Microorganisms that are carried by invertebrates where the microorganisms are a highly significant risk to humans or to the environment and are exotic and readily able to disperse with or without the aid of a vector. The microorganisms may be carried by invertebrates that are difficult to detect visually.

AS/NZS224.3: 2010 gives the risk group for a number of microorganisms or biological agents. In addition, other internationally recognised biological safety references such as the Risk Group Database given by the American Biological Safety Association (ABSA) can be used to determine the risk group.

Strain / Type of the agent

When working with a hazardous microorganism or biological agent, information about the exact strain is important as some strains may be more or less virulent than the wild type strain due to many factors. Some strains may also show host specificity. Therefore the risk of infection and the stringency of the controls needed would vary based on the pathogenicity of the actual strain handled.

Infectious dose and the stability of a biological agent in the environment

Although infectious doses for all biological agents is not always available and could depend on other factors, it is generally accepted that agents that have a low infectious dose pose a higher risk than those with a higher infectious dose.

If a biological agent has the ability to resist environmental stresses and survive outside a culture medium for a long time this will increase the chances of its ability to pass onto a suitable host.

Concentration and volume of the agent / material handled

Pure cultures of biological agents or isolates that have been propagated to high titres pose an increased risk of infection upon exposure, than clinical or environmental samples that may include a lower number of the same pathogenic biological agents.

Generally speaking, higher the volume of a biological material or agent handled, higher the risk of exposure would be.

Routes of exposure

Information about the natural route of infection and other routes of exposure that could result due to laboratory manipulations is important in deciding the appropriate controls that need to be implemented when handling infectious biological agents or material. It is important to remember that factors such as high volume and / or concentration of the material / agent handled, frequent use of a procedure that increase exposure risks can help infectious microorganisms or biological agents to overcome natural barriers and cause an infection through a route that is normally not associated with it.
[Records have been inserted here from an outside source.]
-- ==== Sys2Proof/Certificates/Slice0/Obligations.lean ====
section
/-! DEFINITION. The statements for the provers, and the tables of the spec they are stated with. A
statement about `exec` is about the machine at the hardware's configuration, whose open parameters no
proof can see; where a statement needs a frame of some kind to exist, it is made for every well-formed
configuration `c` through `Runs`, which says the same of `exec` when `c` is the hardware's. -/

namespace Sys2Proof.Spec

open Sys2Proof.Machine

/-- The minimum payload length of the codec commands (rule R120). -/
def codecMinimum : Instr → Option Nat
  | .chk5 _ _ => some 9
  | .enc5 _ => some 9
  | .chk16a _ => some 3
  | .add16a _ => some 3
  | .chk16b _ => some 3
  | .add16b _ => some 3
  | .chk32 _ => some 5
  | .add32 _ => some 5
  | .crc8 _ => some 1
  | .crc9 _ => some 1
  | _ => none

/-- The commands that read only their payload: codec, sync, validator (rules R23, R67). -/
def readsPayloadOnly : Instr → Bool
  | .sync _ => true
  | .validate _ => true
  | i => (codecMinimum i).isSome

/-- The command packet with these fields (rule R81). -/
def packetOf (op arg8 : Byte) (arg32 : Word32) (payload : Buffer) : Buffer :=
  [op, arg8] ++ be16 (BitVec.ofNat 16 payload.length) ++ be32 arg32 ++ payload

/-- The operand table of rule R82; false for the reserved opcodes of rule R91. -/
def operandsAllowed (op arg8 : Byte) (arg32 : Word32) (payload : Buffer) : Bool :=
  if op = 0x01#8 then decide (arg32 = 0#32)
  else if op ∈ [0x02#8, 0x03#8, 0x04#8, 0x05#8, 0x06#8, 0x07#8, 0x08#8, 0x09#8, 0x0A#8, 0x10#8, 0x11#8]
  then decide (arg8 = 0#8 ∧ arg32 = 0#32)
  else if op = 0x20#8
  then decide (arg8.toNat < 2 ∧ arg32.toNat < 2 ^ 16 ∧ (arg8 = 0#8 → arg32 = 0#32))
  else if op = 0x21#8
  then decide (arg8.toNat < 2 ∧ arg32 = 0#32 ∧ (arg8 = 0#8 → payload = []))
  else if op ∈ [0x22#8, 0x24#8, 0x25#8] then decide (arg8 = 0#8 ∧ arg32 = 0#32 ∧ payload = [])
  else if op = 0x23#8 then decide (arg8 = 0#8 ∧ payload = [])
  else if op = 0x26#8 then decide (arg32 = 0#32 ∧ payload = [])
  else if op = 0x27#8 then decide (arg8.toNat < 2 ∧ arg32 = 0#32 ∧ payload = [])
  else false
For example, high titre cultures of some arboviruses may be infectious through the respiratory route or through breaks in skin although the natural route of transmission for these viruses is through an inset bite.

Note: Resources such as Pathogen Safety Data Sheets available from the Public Health Agency of Canada, Agent Summary Statements given in the 5th edition of the Biosafety in Microbiological and Biomedical Laboratories (BMBL) can be used to find out more details about microorganisms while resources such as scientific literature, reports published by responsible authorities can be used to find out the potential microorganisms associated with various biological samples like specific human and animal tissues, environmental, food and other samples of a biological origin.